-- ==== Sys2Proof/Machine/OpsHostQ.lean ====
section
/-! DEFINITION. Queue pairs: opening and stopping, posting to response rings and control destinations, MSI-X, command
reads (R359–R372). -/

namespace Sys2Proof.Machine
open Sys2Proof

def qpOff (q : Nat) : Nat := hqBase + 0x40 * q

/-! ### MSI-X (R364; the table's layout is the PCIe specification's) -/

def msixOff (v : Nat) : Nat := pepBase + 0x8000 + 16 * v
def msixMasked (s : State) (v : Nat) : Bool := s.pcie.msixMask || bit (cfgGet s (msixOff v + 12)) 0

/-- Send the message of a vector, or set its pending bit while it is masked. -/
def msixFire (v : Nat) (s : State) : State :=
  if !s.pcie.msixOn then s
  else if msixMasked s v then modPcie (fun p => { p with pba := p.pba ||| BitVec.ofNat 64 (2 ^ v) }) s
  else emit (.msix v (cfgGet64 s (msixOff v)) (cfgGet s (msixOff v + 8))) s

/-- Pending vectors that are no longer masked are sent. -/
def msixUnmasked (s : State) : State :=
  forEach (upTo 64) (fun v s =>
    if s.pcie.msixOn && bit s.pcie.pba v && !msixMasked s v then
      msixFire v (modPcie (fun p => { p with pba := p.pba &&& ~~~(BitVec.ofNat 64 (2 ^ v)) }) s)
    else s) s

/-- The vector fires for a queue pair, and P returns to 0. -/
def qpFire (q : Nat) (s : State) : State :=
  msixFire (bits (s.qp q).cfg 13 8) (modQp q (fun x => { x with posted := 0 }) s)

/-- After a message of `n` entries: COUNT or TIME_US fires the vector (R364). -/
def qpPosted (q n : Nat) (s : State) : State :=
  let mod := cfgGet s (qpOff q + 0x2C)
  let count := max 1 (bits mod 31 16)
  let us := bits mod 15 0
  let s := modQp q (fun x => { x with posted := x.posted + n, postedAt := if x.posted = 0 then s.now else x.postedAt }) s
  let x := s.qp q
  if count ≤ x.posted ∨ us = 0 ∨ x.postedAt + 1000 * us ≤ s.now then qpFire q s else s

/-! ### Posting (R363, R395) -/

/-- PHASE of sequence number `i` in a ring of `n` entries. -/
def phaseOf (n : Nat) (i : Word) : Nat := (i.toNat / n + 1) % 2

/-- An entry with PHASE and the queue pair put in. -/
def stamp (e : Entry32) (phase q : Nat) : Entry32 := setBits e 31 16 (phase * 32768 + q)

/-- Put entries in response-ring slots, with PHASE. -/
def ringPut (q : Nat) (first : Word) (es : List Entry32) (relaxed : Bool) (s : State) : State :=
  let x := s.qp q
  forEach es.zipIdx (fun e s =>
    let i := first + BitVec.ofNat 32 e.2
    emit (.hostWrite (x.rspBase.toNat + i.toNat % x.rspEntries * 32) (toBytes (stamp e.1 (phaseOf x.rspEntries i) q) 32) relaxed) s) s

/-- The ring has `n` free slots, and its queue pair may write (R359, Table 14.4). -/
def ringRoom (s : State) (q n : Nat) : Bool :=
  let x := s.qp q
  decide (x.state ≠ .disabled ∧ seqDist x.rspTail x.rspHead + n ≤ x.rspEntries)

/-- Entries per frame to a control destination (R395). -/
def ccPerFrame (s : State) (d : Nat) : Nat :=
  let h := if bit (destCfg s d) 30 then 40 else 20
  (linkMtu s (bits (destCfg s d) 29 27) - h - 40) / 32

/-- A run of entries as frames of at most `k` entries, MORE on all but the last. `fuel` bounds the frames. -/
def ccFrames : Nat → Nat → List Entry32 → List (Bool × List Byte)
  | 0, _, _ => []
  | _ + 1, _, [] => []
  | fuel + 1, k, es =>
    let rest := es.drop k
    (decide (rest ≠ []), (es.take k).flatMap (fun e => toBytes e 32)) :: ccFrames fuel k rest

/-- The destination can take a message now. -/
def ccRoom (s : State) (d : Fin 16) : Bool :=
  let x := s.dest d
  !x.stalled && decide (x.flow.queue = []) && x.flow.maySend

/-- Post one message or record whole: in the control destination's frames, or in the response ring in the order of R363;
none where its route cannot take it. -/
def postRun (q : Nat) (es : List Entry32) (s : State) : Option State :=
  match qpDest s q with
  | some d =>
    if ccRoom s d then
      some (forEach (ccFrames es.length (max 1 (ccPerFrame s d)) (es.map (fun e => stamp e 0 q))) (fun f s => flowQueue (.control d) f.1 f.2 s) s)
    else none
  | none =>
    if ringRoom s q es.length then
      let t := (s.qp q).rspTail
      let s := ringPut q (t + 1) (es.drop 1) (bit (s.qp q).cfg 17) s
      let s := ringPut q t (es.take 1) false s
      some (qpPosted q es.length (modQp q (fun x => { x with rspTail := t + BitVec.ofNat 32 es.length }) s))
    else none

/-- The store takes kept messages that waited for room (R368). -/
def refillStore (s : State) : State :=
  match s.raised with
  | m :: ms => if s.store.length < 4096 then { s with store := s.store ++ [m], raised := ms } else s
  | [] => s

/-- The list without its first element that `p` accepts. -/
def dropFirst {α : Type} (p : α → Bool) : List α → List α
  | [] => []
  | a :: as => if p a then as else a :: dropFirst p as

/-- Post the oldest stored message of a queue pair. -/
def messagePost (q : Nat) (s : State) : State :=
  match s.store.find? (fun m => m.qp = q) with
  | none => s
  | some m =>
    match postRun q [m.entry] s with
    | none => s
    | some s => refillStore { s with store := dropFirst (fun m => decide (m.qp = q)) s.store }

/-! ### Records (R322–R326) -/

/-- The route of a source's records: queue pair, or control destination's queue pair. -/
def routeTarget (s : State) (route : Half) : Nat := routeQp s route

/-- Reorder depth D of a source (R325). -/
def reorderDepth (s : State) (src : Nat) : Nat :=
  if src < 256 then
    match (s.ses src).sps with
    | none => 0
    | some p =>
      if !p.h265 && decide (p.profile = .constrainedBaseline ∨ p.profile = .baseline) then 0
      else p.reorder.getD (((classOf s (s.ses src).cls).map (·.maxRefs)).getD 0)
  else 0

/-- The source takes no more claims. -/
def sourceEnds (s : State) (src : Nat) : Bool := decide (src < 256 ∧ (s.ses src).state ≠ .running)

/-- The waiting record to post: one whose timestamp breaks the reorder depth as soon as it is filled, or the lowest
once it is filled and D later claims have come (R325). The flag says which. -/
def nextRecord (s : State) (src : Nat) : Option (WaitRec × List Entry32 × Bool) :=
  let a := s.asm src
  let broke := fun (w : WaitRec) => match a.lastTs with
    | none => false
    | some t => decide (w.ts.toNat < t.toNat)
  match a.waiting.find? (fun w => w.filled.isSome && broke w) with
  | some w => w.filled.map (fun run => (w, run, true))
  | none =>
    match (sortBy (fun w => w.ts.toNat) (a.waiting.filter (fun w => !broke w))).head? with
    | none => none
    | some w =>
      if w.claim + reorderDepth s src ≤ a.claims ∨ sourceEnds s src = true then w.filled.map (fun run => (w, run, false)) else none

/-- What the assembler keeps of a picture as it posts its frame record. -/
def postedOf (frame : Half) (w : WaitRec) : PostedRec :=
  { ts := w.ts, frame := frame, concealed := w.concealed, poisoned := w.poisoned, estimated := w.estimated }

/-- A side record's head: FRAME and the picture's own flags of its frame record (R322). A record of a picture that the
assembler no longer knows goes out as written. -/
def finishSide (known : List PostedRec) (run : List Entry32) : List Entry32 :=
  match run with
  | [] => []
  | h :: t =>
    match known.find? (fun p => decide (p.ts = BitVec.ofNat 64 (bits h 127 64))) with
    | none => run
    | some p =>
      setBits (setBits h 63 56 (bits h 63 56 / 8 * 8 + b2n p.concealed + 2 * b2n p.poisoned + 4 * b2n p.estimated)) 191 176 p.frame.toNat :: t

/-- FRAME, LATENCY and the picture's own flags written into the head (R322, Table 12.3). -/
def finishHead (frame : Half) (now : Nat) (w : WaitRec) (late : Bool) (h : Entry32) : Entry32 :=
  let f := bits h 63 56 / 8 * 8 % 64 + bits h 63 56 / 128 * 128 + b2n w.concealed + 2 * b2n w.poisoned + 4 * b2n w.estimated + 64 * b2n late
  let h := setBits h 63 56 f
  let h := setBits h 191 176 frame.toNat
  let h := setBits h 239 224 (min 65535 ((now - w.at_) / 1000))
  if late then setBits h 143 128 0x0704 else h

/-- Post the source's next run: a side record whose turn it is, or the next frame record with its side records behind
it. The route that a record carries is the source's from that record onward (R322). -/
def recordPost (src : Nat) (s : State) : State :=
  let a := s.asm src
  match a.outbox with
  | (r, run) :: rest =>
    (match postRun (routeTarget s r) (finishSide a.posted run) s with
    | none => s
    | some s => modAsm src (fun a => { a with outbox := rest, route := r }) s)
  | [] =>
    match nextRecord s src with
    | none => s
    | some (w, run, late) =>
      let run := match run with
        | [] => []
        | h :: t => finishHead a.frame s.now w late h :: t
      let r := w.route.getD a.route
      match postRun (routeTarget s r) run s with
      | none => s
      | some s => modAsm src (fun a => { a with
          waiting := dropFirst (fun x => decide (x.claim = w.claim)) a.waiting, frame := a.frame + 1, route := r
          lastTs := some (match a.lastTs with
            | none => w.ts
            | some t => if t.toNat < w.ts.toNat then w.ts else t)
          posted := (postedOf a.frame w :: a.posted).take 256
          outbox := (a.sides.filter (fun x => x.1 = w.ts)).map (·.2), sides := a.sides.filter (fun x => x.1 ≠ w.ts) }) s

/-! ### States (Table 14.4) -/

/-- The first failed check of Table 14.5; 0 when all pass. -/
def qpCheck (s : State) (q : Nat) : Nat :=
  let cfg := cfgGet s (qpOff q + 0x10)
  if (cfgGet64 s (qpOff q)).toNat % 4096 ≠ 0 ∨ (cfgGet64 s (qpOff q + 8)).toNat % 4096 ≠ 0 then 1
  else if bits cfg 3 0 > 12 ∨ bits cfg 7 4 > 8 then 2
  else if bit cfg 18 && decide ((cfgGet64 s (qpOff q + 0x30)).toNat % 8 ≠ 0) then 3 else 0

/-- ENABLE in DISABLED: ENABLED with both rings at 0 and the registers sampled, or REASON and a record. -/
def qpOpen (q : Nat) (s : State) : State :=
  match qpCheck s q with
  | 0 =>
    let s := modQp q (fun x => { Qp.dflt with
      state := .running, cmdBase := cfgGet64 s (qpOff q), rspBase := cfgGet64 s (qpOff q + 8), headwbAddr := cfgGet64 s (qpOff q + 0x30)
      cfg := cfgGet s (qpOff q + 0x10), torn := x.torn }) s
    match qpDest s q with
    | some d => takeControl d s
    | none => s
  | r => recordOther 7 q (BitVec.ofNat 64 r) (modQp q (fun x => { x with state := .disabled, reason := BitVec.ofNat 8 r }) s)

/-- Kill a job whose queue pair stops (R338, Table 14.4): one in PUBLISHING completes first. -/
def stopJob (j : Nat) (s : State) : State :=
  match s.job j with
  | none => s
  | some b =>
    if publishing b then modJob j (fun b => { b with killLatched := true }) s
    else match b.state with
      | .queued => dropPassive j 0x0103 s
      | .suspended => dropPassive j 0x0103 s
      | .tearingDown => s
      | .running => jobFault j 0x0103 0 false s
      | .switchingOut => jobFault j 0x0103 0 false s
      | .switchingIn => jobFault j 0x0103 0 false s

/-- ENABLED to STOPPING: fetching stops, its jobs are killed, its snapshots and clips stop as by CLIP_STOP. -/
def qpStop (q reason : Nat) (s : State) : State :=
  let s := modQp q (fun x => { x with state := .stopping, reason := BitVec.ofNat 8 reason, fetchBuf := [] }) s
  let s := forEach ((liveJobs s).filter (fun p => decide (p.2.qp = q))) (fun p s => stopJob p.1 s) s
  forEach (s.media.requests.filter (fun (r : MediaReq) => decide (routeQp s r.route = q ∧ r.state ≠ .finishing))) (fun r s => reqStop r false s) s

/-- The conditions of the STOPPING row: jobs GONE, their messages and the requests' media-done entries posted, no
command read outstanding. -/
def qpStopped (s : State) (q : Nat) : Bool :=
  !(liveJobs s).any (fun p => decide (p.2.qp = q)) &&
  !(s.store ++ s.raised).any (fun m => decide (m.qp = q) && decide (bits m.entry 15 0 = 1 ∨ bits m.entry 15 0 = 6 ∨
    (bits m.entry 15 0 = 2 ∧ bits m.entry 63 48 ≠ 0xFFFF))) &&
  !s.media.requests.any (fun r => decide (routeQp s r.route = q)) &&
  !s.pcie.tags.any (fun t => (t.2.map (fun x => decide (x.qp = q) && !x.quarantined)).getD false)

/-! ### Command reads (R361, R370–R372) -/

def tagOf (s : State) (t : Nat) : Option Tag := Table.get none s.pcie.tags t
def setTag (t : Nat) (x : Option Tag) (s : State) : State := modPcie (fun p => { p with tags := Table.set none p.tags t x }) s
def outstanding (s : State) : Nat := (s.pcie.tags.filter (fun t => (t.2.map (fun x => !x.quarantined)).getD false)).length
def quarantined (s : State) : Nat := (s.pcie.tags.filter (fun t => (t.2.map (·.quarantined)).getD false)).length

/-- A free tag, from the next in turn. -/
def freeTag (s : State) : Option Nat :=
  ((upTo 1024).map (fun k => (s.pcie.nextTag + k) % 1024)).find? (fun t => (tagOf s t).isNone)

/-- Entries one read may cover: room in the fetch buffer, entries pending, to the end of the ring, Max Read Request
Size. -/
def fetchCount (s : State) (q : Nat) : Nat :=
  let x := s.qp q
  let ahead := seqDist x.fetchPos x.cmdHead
  min (min (64 - ahead) (seqDist x.cmdTail x.fetchPos)) (min (x.cmdEntries - x.fetchPos.toNat % x.cmdEntries) (s.pcie.mrrs / 64))

/-- Issue a read of `n` entries from ring position `pos` under a free tag. -/
def issueRead (q : Nat) (pos : Word) (n : Nat) (reissue : Bool) (s : State) : State :=
  match freeTag s with
  | none => s
  | some t =>
    if 512 ≤ outstanding s then s else
    let x := s.qp q
    let s := setTag t (some { qp := q, pos := pos, count := n, reissue := reissue, quarantined := false }) s
    let s := modPcie (fun p => { p with nextTag := (t + 1) % 1024 }) s
    emit (.hostRead t (x.cmdBase.toNat + pos.toNat % x.cmdEntries * 64) (64 * n) (bit x.cfg 16)) s

/-- A read can be issued now. -/
def readCan (s : State) : Bool := (freeTag s).isSome && decide (outstanding s < 512)

/-- A command read has failed (R372): its status with KIND 7, then STOPPING; none of its entries is accepted. -/
def readFailed (q status reason : Nat) (s : State) : State :=
  let s := postStatusTo q { status := status, kind := 7, id := q } s
  if (s.qp q).state = .running then qpStop q reason s else s

/-- Entries read, put at their places in the fetch buffer. -/
def landEntries (q : Nat) (pos : Word) (es : List Entry64) (s : State) : State :=
  modQp q (fun x => { x with
    fetchBuf := sortBy (fun e => seqDist e.1 x.cmdHead) (x.fetchBuf ++ es.zipIdx.map (fun e => (pos + BitVec.ofNat 32 e.2, e.1))) }) s

end Sys2Proof.Machine
end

Task to complete: Considering only the material above, set down every line from the one with "fuel + 1, k, es =>" to the one with "def refillStore (s", inclusive, exactly as written.

Answer section:
  | fuel + 1, k, es =>
    let rest := es.drop k
    (decide (rest ≠ []), (es.take k).flatMap (fun e => toBytes e 32)) :: ccFrames fuel k rest

/-- The destination can take a message now. -/
def ccRoom (s : State) (d : Fin 16) : Bool :=
  let x := s.dest d
  !x.stalled && decide (x.flow.queue = []) && x.flow.maySend

/-- Post one message or record whole: in the control destination's frames, or in the response ring in the order of R363;
none where its route cannot take it. -/
def postRun (q : Nat) (es : List Entry32) (s : State) : Option State :=
  match qpDest s q with
  | some d =>
    if ccRoom s d then
      some (forEach (ccFrames es.length (max 1 (ccPerFrame s d)) (es.map (fun e => stamp e 0 q))) (fun f s => flowQueue (.control d) f.1 f.2 s) s)
    else none
  | none =>
    if ringRoom s q es.length then
      let t := (s.qp q).rspTail
      let s := ringPut q (t + 1) (es.drop 1) (bit (s.qp q).cfg 17) s
      let s := ringPut q t (es.take 1) false s
      some (qpPosted q es.length (modQp q (fun x => { x with rspTail := t + BitVec.ofNat 32 es.length }) s))
    else none

/-- The store takes kept messages that waited for room (R368). -/
def refillStore (s : State) : State :=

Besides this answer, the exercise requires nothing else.